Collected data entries
********

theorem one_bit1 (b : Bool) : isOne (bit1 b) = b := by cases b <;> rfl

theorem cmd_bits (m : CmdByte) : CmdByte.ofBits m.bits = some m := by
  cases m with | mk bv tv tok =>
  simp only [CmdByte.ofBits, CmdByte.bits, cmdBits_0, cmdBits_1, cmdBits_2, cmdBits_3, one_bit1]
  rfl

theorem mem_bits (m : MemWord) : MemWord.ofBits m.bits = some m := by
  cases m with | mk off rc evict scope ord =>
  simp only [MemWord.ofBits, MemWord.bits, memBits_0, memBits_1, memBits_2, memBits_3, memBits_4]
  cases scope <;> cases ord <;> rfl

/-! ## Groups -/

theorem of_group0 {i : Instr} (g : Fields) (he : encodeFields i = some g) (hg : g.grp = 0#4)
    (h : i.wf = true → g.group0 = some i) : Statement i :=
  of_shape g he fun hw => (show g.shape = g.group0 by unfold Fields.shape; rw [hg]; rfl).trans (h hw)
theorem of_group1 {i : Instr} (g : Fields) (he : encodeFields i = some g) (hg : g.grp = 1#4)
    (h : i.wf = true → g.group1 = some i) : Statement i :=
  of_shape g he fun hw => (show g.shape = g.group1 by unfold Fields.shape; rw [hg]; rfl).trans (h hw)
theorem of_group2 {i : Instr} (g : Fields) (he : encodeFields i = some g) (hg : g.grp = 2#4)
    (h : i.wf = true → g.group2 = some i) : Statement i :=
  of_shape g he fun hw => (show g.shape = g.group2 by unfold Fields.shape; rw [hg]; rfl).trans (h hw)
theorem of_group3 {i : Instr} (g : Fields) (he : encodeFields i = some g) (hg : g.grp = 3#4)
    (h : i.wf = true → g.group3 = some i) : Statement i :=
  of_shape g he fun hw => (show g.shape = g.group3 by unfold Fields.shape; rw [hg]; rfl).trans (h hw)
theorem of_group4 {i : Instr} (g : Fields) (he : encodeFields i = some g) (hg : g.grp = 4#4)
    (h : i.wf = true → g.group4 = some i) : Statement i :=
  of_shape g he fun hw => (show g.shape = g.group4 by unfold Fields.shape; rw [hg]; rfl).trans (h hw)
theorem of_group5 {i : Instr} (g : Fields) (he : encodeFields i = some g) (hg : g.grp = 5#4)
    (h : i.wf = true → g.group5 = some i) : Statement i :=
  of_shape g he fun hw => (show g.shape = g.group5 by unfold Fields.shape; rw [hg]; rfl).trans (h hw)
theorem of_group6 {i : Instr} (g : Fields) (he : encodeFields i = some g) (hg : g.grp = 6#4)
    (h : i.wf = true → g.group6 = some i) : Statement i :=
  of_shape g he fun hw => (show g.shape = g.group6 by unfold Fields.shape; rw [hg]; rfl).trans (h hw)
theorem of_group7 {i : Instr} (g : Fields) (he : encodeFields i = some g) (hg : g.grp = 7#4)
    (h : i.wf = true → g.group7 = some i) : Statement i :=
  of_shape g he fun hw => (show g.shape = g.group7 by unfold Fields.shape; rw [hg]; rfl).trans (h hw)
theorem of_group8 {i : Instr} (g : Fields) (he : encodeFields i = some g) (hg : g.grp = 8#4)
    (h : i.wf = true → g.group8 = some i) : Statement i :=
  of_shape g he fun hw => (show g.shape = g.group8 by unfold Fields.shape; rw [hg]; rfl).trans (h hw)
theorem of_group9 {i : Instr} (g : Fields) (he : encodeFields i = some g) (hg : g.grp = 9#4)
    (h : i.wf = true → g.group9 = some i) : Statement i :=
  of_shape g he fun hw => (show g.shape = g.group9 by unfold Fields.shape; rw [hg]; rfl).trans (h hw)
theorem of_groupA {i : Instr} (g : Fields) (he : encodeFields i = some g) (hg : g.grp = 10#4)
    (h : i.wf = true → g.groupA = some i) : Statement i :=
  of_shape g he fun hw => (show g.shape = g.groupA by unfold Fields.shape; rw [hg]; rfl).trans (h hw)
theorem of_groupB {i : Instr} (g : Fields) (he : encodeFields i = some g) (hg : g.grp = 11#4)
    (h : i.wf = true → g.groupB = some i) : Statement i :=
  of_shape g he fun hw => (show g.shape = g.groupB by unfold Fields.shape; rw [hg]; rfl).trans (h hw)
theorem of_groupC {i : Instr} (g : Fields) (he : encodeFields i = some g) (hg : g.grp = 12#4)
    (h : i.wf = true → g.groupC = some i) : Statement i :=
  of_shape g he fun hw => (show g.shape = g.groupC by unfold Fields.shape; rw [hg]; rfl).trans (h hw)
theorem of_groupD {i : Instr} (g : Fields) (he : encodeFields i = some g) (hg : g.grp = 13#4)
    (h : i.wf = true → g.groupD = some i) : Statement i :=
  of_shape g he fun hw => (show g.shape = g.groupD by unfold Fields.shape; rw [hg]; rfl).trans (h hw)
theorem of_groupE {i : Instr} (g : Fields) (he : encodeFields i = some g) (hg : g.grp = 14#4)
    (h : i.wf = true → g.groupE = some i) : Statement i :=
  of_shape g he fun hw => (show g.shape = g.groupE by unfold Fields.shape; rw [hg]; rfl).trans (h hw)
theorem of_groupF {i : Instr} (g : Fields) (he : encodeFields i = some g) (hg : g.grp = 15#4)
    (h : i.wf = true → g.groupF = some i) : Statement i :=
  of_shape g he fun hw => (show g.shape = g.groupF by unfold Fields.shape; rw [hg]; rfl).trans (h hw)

********

| Assigned task |
Each line from the one holding "g.grp = 15#4)" down to the end of the records above is to be repeated exactly; no other line belongs in the reply.

| Solution for this problem |
theorem of_groupF {i : Instr} (g : Fields) (he : encodeFields i = some g) (hg : g.grp = 15#4)
    (h : i.wf = true → g.groupF = some i) : Statement i :=
  of_shape g he fun hw => (show g.shape = g.groupF by unfold Fields.shape; rw [hg]; rfl).trans (h hw)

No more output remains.